Single studies are never definitive; rather, researchers rely on meta-analyses pooling together all available studies meeting a set of criteria and of interest to a specific question to get a better estimate of the accumulated evidence. If only studies corroborating the evidence for a particular treatment get published, the resulting literature becomes biased. This is particularly problematic in the field of cognitive training, due to the relative novelty of this line of investigation, which increases the volatility of one’s belief, and because of its potential to inform practices and policies (Bossaer et al., 2013; Anguera and Gazzaley, 2015; Porsdam Mann and Sahakian, 2015). Consider for example that different research groups across the world have come to dramatically opposite conclusions about the effectiveness of cognitive training, based on slight differences in meta-analysis inclusion criteria and models (Melby-Lervåg and Hulme, 2013; Karbach and Verhaeghen, 2014; Lampit et al., 2014; Au et al., 2015). The point here is that even a few missing studies in meta-analyses can have important consequences, especially when the accumulated evidence is relatively scarce as is the case in the young field of cognitive training. Again, let us illustrate this idea with an example. Suppose we simulate a pool of study results, each with a given sample size and an observed effect size for the difference between experimental and control gains after a cognitive intervention. The model draws pairs of numbers randomly from a vector of sample size (ranging from N = 5 to N = 100) and a vector of effect sizes (ranging from d = 0 to d = 2). We then generate stochastically all kinds of associations, for example large sample sizes with small effect sizes and vice-versa (Figure 7A). In science, however, the landscape of published findings is typically different—studies get published when they pass a test of statistical significance, with a threshold given by the p-value. To demonstrate that a difference is significant in this framework, one needs large sample sizes, large effects, or a fairly sizable combination of both.
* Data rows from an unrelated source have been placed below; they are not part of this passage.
/-! ### LPUSH (R289, R294) -/

/-- The destination core of a push descriptor (Table 13-4). -/
def pushDst (v : Dword) : CoreId := BitVec.ofNat 10 (field v 14 9 * 16 + field v 18 15)
/-- Beats of a push descriptor. -/
def pushBeats (v : Dword) : Nat := field v 28 23 + 1
/-- The route-table entry of a push (R288). -/
def State.pushRoute (s : State) (v : Dword) : Option RouteEntry :=
  s.ctx.bind fun x => x.routes.find? fun r => r.src == s.core.id && r.dst == pushDst v && r.handle.toNat == field v 22 19
/-- The first local cycle at or after `now` at which a slot occurs (R286). -/
def slotCycle (now slot : Nat) : Nat := now + (slot / 6 + 64 - now % 64) % 64
/-- The checks of LPUSH from the second on (R294): cause and EVAL, or the route and the cycle of the first departure. -/
def State.pushCheck (s : State) (h : HReg) (v : Dword) : Except (Byte × Dword) (RouteEntry × Nat) :=
  let c := s.core
  let slot := field v 8 0
  let nb := pushBeats v
  match s.pushRoute v with
  | none => .error (5, lnkEval 1)
  | some r =>
    if (c.hnd h).slot < nb * 64 then .error (5, lnkEval 2)
    else if field v 63 29 ≠ 0 ∨ 367 < slot + nb - 1 ∨ (r.hops = [] ∧ slot ≠ 0) then .error (5, lnkEval 3)
    else match r.hops with
      | [] => .ok (r, c.now)
      | hop :: _ =>
        let owned := match s.ctx with
          | some x => (List.range nb).all fun k => x.ownsSlot c.site hop.2 (c.id.toNat % 16) (slot + k)
          | none => false
        let at_ := slotCycle c.now slot
        if !owned then .error (0x13, dw (slot + hop.2 * 512))
        else if c.now + 8 < at_ ∨ c.slotTaken hop.2 slot nb at_ then .error (0x12, dw (slot + c.now % 2 ^ 48 * 2 ^ 16))
        else .ok (r, at_)
/-- Departure cycle of beat k of a push (R294). -/
def beatCycle (start slot k : Nat) (same : Bool) : Nat := if same then start else start + (slot + k) / 6 - slot / 6
/-- The beats of a push that are read after the issue cycle become due; those read in it are returned (R294). -/
def Core.readBeats (c : Core) (base start slot nb : Nat) : Core × List Byte :=
  let late := (List.range nb).filter fun k => c.now < beatCycle start slot k false - 1
  let now := (List.range nb).filter fun k => beatCycle start slot k false - 1 ≤ c.now
  (late.foldl (fun c k => c.later 4 (beatCycle start slot k false - 1 - c.now) (.beats (base + 64 * k) 64)) c,
    now.flatMap fun k => c.scratch.readBytes (base + 64 * k) 64)
/-- A push sets out over its route, or within the die (R289, R294). -/
def State.startPush (s : State) (r : RouteEntry) (start slot nb : Nat) (h : HReg) (rel : Bool) : State :=
  let c := s.core
  let x := c.hnd h
  let base := x.slotAt x.cidx
  let last := if r.hops = [] then c.now else max (beatCycle start slot (nb - 1) false - 1) c.now
  let c1 := if rel then (if last = c.now then c.atEnd (.release 4 h 1) else c.later 4 (last - c.now) (.atEnd (.release 4 h 1))) else c
  if r.hops = [] then
    { s with core := c1 }.sendOff 4 (.push r.dst r.handle (c.scratch.readBytes base (64 * nb))) 0 [] (s.clock + 10 + (nb - 1) / 6)
  else
    let p := c1.readBeats base start slot nb
    let rec_ : PushRec := {
      pos := (c.engOf 4).pos, dst := r.dst, dh := r.handle, nb := nb, got := p.2, gone := 0, slot := slot, start := start
      hops := routeCycles r.hops }
    { s with core := { p.1 with lnk := { p.1.lnk with
      sends := p.1.lnk.sends ++ [rec_]
      used := ((r.hops.head?.map Prod.snd).getD 0, slot, nb, start) :: p.1.lnk.used.filter fun u => decide (c.now ≤ u.2.2.2 + 64) } } }
/-- LPUSH (R294). -/
def execLpush (h : HReg) (w : BitVec 6) (a : GReg) (r : BitVec 1) (s : State) : Out :=
  let v := lnkRd s a
  let i := Instr.lpush h w a r
  gate i s (withHandle s 4 h w.toNat false (unmarked s 4 [a] (
    match s.pushCheck h v with
    | .error (cause, ev) => trapAt s 4 cause ev
    | .ok (e, at_) =>
      let x := s.core.hnd h
      clearOf s 4 (x.slotAt x.cidx) (64 * pushBeats v) (powered s 4 i (
        ok ((s.startPush e at_ (field v 8 0) (pushBeats v) h (r == 1)).mapCore fun c =>
          c.issue 4 1 (if e.hops = [] then 150 else 0)))))))
/-- The first push with a beat that leaves now. -/
def Core.departDue (c : Core) : Option PushRec :=
  c.lnk.sends.find? fun p => decide (beatCycle p.start p.slot p.gone false ≤ c.now)
/-- PUSH_BEAT_DEPART (R289): a beat leaves its producer's link; with the last one the push is on its way. A beat whose slot
occurs in the issue cycle itself left in that cycle. -/
def execPushBeatDepart (s : State) : Out :=
  match s.core.departDue with
  | none => ok s
  | some p =>
    let rest := s.core.lnk.sends.filter fun q => q.pos != p.pos
    if p.gone + 1 < p.nb then
      ok (s.mapCore fun c => { c with lnk := { c.lnk with sends := { p with gone := p.gone + 1 } :: rest } })
    else
      let f : Flight := {
        cargo := .push p.dst p.dh p.got, core := s.core.id, eng := 4, pos := p.pos, addr := 0, hops := [], owned := true
        due := s.clock + 20 + p.hops - (s.core.now - beatCycle p.start p.slot p.gone false), bad := false }
      ok { s with
        core := { s.core with lnk := { s.core.lnk with sends := rest } }
        flights := s.flights ++ [f] }
/-- A push comes to its consumer: its landing is an effect of this cycle; on a halted die it waits for the cycle's end (R330). -/
def Core.takePush (c : Core) (k : CoreId) (h : HReg) (bs : List Byte) : Core :=
  if c.halted then c.atEnd (.arrive k h bs none) else { c with fly := c.fly ++ [{ due := c.now, eng := 4, pos := 0, eff := .arrive k h bs }] }
/-- PUSH_LANDING (R290): the push lands in the consumer's ring. Where a link block of it could not be
corrected, the consumer takes an uncorrectable error as it lands (R292); the manual gives no detail of that error. -/
def execPushLanding (s : State) : Out :=
  match s.landingOf fun x => match x with
    | .push _ _ _ => true
    | _ => false with
  | some (f, s1) =>
    match f.cargo with
    | .push dst h bs =>
      let e : ErrInfo := {
        kind := 4, site := BitVec.ofNat 6 (dst.toNat / 16), unit := 0, addr := Config.freeEval s.free, synd := Config.freeEval (s.free + 1) }
      ok ({ s1 with free := s1.free + 2 * bit f.bad }.modCore dst fun c =>
        { c.takePush f.core h bs with err := if f.bad then some e else c.err })
    | _ => ok s
  | none => ok s

/-! ### Slots (R287, R295) -/

/-- The claim that a slot-table entry names (Table 13-3). -/
def slotEntry (site : Nat) (v : Dword) : SlotClaim := {
  site := site, link := field v 7 0, core := field v 15 8, first := field v 31 16, count := field v 47 32 }
/-- Whether an entry is one the site can hold (R295). -/
def slotEntryOk (site : Nat) (v : Dword) : Bool :=
  let q := slotEntry site v
  (linkTo site q.link).isSome && (q.core == 0xFF || decide (q.core < (Config.siteType site).cores)) && q.count != 0 &&
    decide (q.first + q.count ≤ 368) && field v 63 48 == 0
/-- Whether two claims share a slot (R287). -/
def SlotClaim.meets (p q : SlotClaim) : Bool :=
  p.site == q.site && p.link == q.link && decide (p.first < q.first + q.count) && decide (q.first < p.first + p.count)
/-- Whether a core belongs to a context. -/
def Core.within (c : Core) (x : CtxId) : Bool := c.live && c.ctx == x
/-- The claims of every resident context; those of a pre-empted one are released once its save is written (R287, R322). -/
def State.claims (s : State) : List SlotClaim := (s.ctxs.filter fun x => !x.released).flatMap Context.claims
/-- Whether a context holds every slot of a claim with that link and core (R295). -/
def Context.holdsSlots (x : Context) (q : SlotClaim) : Bool :=
  (List.range q.count).all fun k => x.ownsSlot q.site q.link q.core (q.first + k)
/-- What is left of a claim without the slots of another. -/
def SlotClaim.without (p q : SlotClaim) : List SlotClaim :=
  if p.meets q && p.core == q.core then
    (if p.first < q.first then [{ p with count := q.first - p.first }] else []) ++
    (if q.first + q.count < p.first + p.count then
      [{ p with first := q.first + q.count, count := p.first + p.count - (q.first + q.count) }] else [])
  else [p]
/-- An effect of the end of a global cycle. -/
def CycleEff.run (s : State) : CycleEff → State
  | .claim x q => s.modCtx x fun y => { y with claims := y.claims ++ [q] }
  | .unclaim x q => s.modCtx x fun y => { y with claims := y.claims.flatMap fun p => p.without q }
  | .bind x g ids => s.modCtx x fun y =>
      { y with pods := (y.pods.filter fun p => p.1 != g) ++ (if ids.isEmpty then [] else [(g, ids)]) }
/-- The effects of the end of the cycle, as they stand so far. -/
def State.wrapped (s : State) : State := s.atWrap.foldl CycleEff.run { s with atWrap := [] }
/-- The shape of LSLOT and LSLOT.REL: their test sees the words of lower cores of the cycle, and their effect comes at its end
(R295). -/
def slotWord (i : Instr) (a : GReg) (bad : State → Context → SlotClaim → Bool) (f : CtxId → SlotClaim → CycleEff) (s : State) : Out :=
  let v := lnkRd s a
  let q := slotEntry s.core.site v
  gate i s (unmarked s 4 [a] (
    if !slotEntryOk s.core.site v then trapAt s 4 5 (lnkEval 5)
    else match s.wrapped.ctx with
      | none => trapAt s 4 5 (lnkEval 6)
      | some x =>
        if bad s.wrapped x q then trapAt s 4 5 (lnkEval 6)
        else ok ({ s with atWrap := s.atWrap ++ [f x.id q] }.mapCore fun c => c.issue 4 1 0)))
/-- LSLOT (R295). -/
def execLslot (a : GReg) (s : State) : Out :=
  slotWord (.lslot a) a (fun t _ q => t.claims.any q.meets) .claim s
/-- LSLOT.REL (R295). -/
def execLslotRel (a : GReg) (s : State) : Out :=
  slotWord (.lslotRel a) a (fun _ x q => !x.holdsSlots q) .unclaim s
When represented graphically, this produces a funnel plot typically used in meta-analyses (Figure 7B); departures from this symmetrical representation often indicate some bias in the literature.

FIGURE 7

Figure 7. Publication bias. (A) Population of study outcomes, with effect sizes and associated sample sizes. There is no correlation between the two variables, as shown by the slope of the fit line (orange line). (B) It is often assumed that in the absence of publication bias, the population of studies should roughly resemble the shape of a funnel, with small sample studies showing important variation and large sample studies clustered around the true effect size (in the example, d = 1). (C) Alternatives have been proposed (see main text), such as the p-curve. Here, a Monte Carlo simulation of two-sample t-tests with 1000 draws (N = 20 per groups, d = 0.5, M = 100, SD = 20) shows a shape resembling a power-law distribution, with no particular change around the p = .05 threshold (red line). The blue bars represent the rough density histogram, while the black bars are more precise estimates. (D) When the pool of published studies is biased, a sudden peak can sometimes be observed just below the p = .05 threshold (red line). Arguably, this irregularity in the distribution of p-values has no particular justification, if not for bias.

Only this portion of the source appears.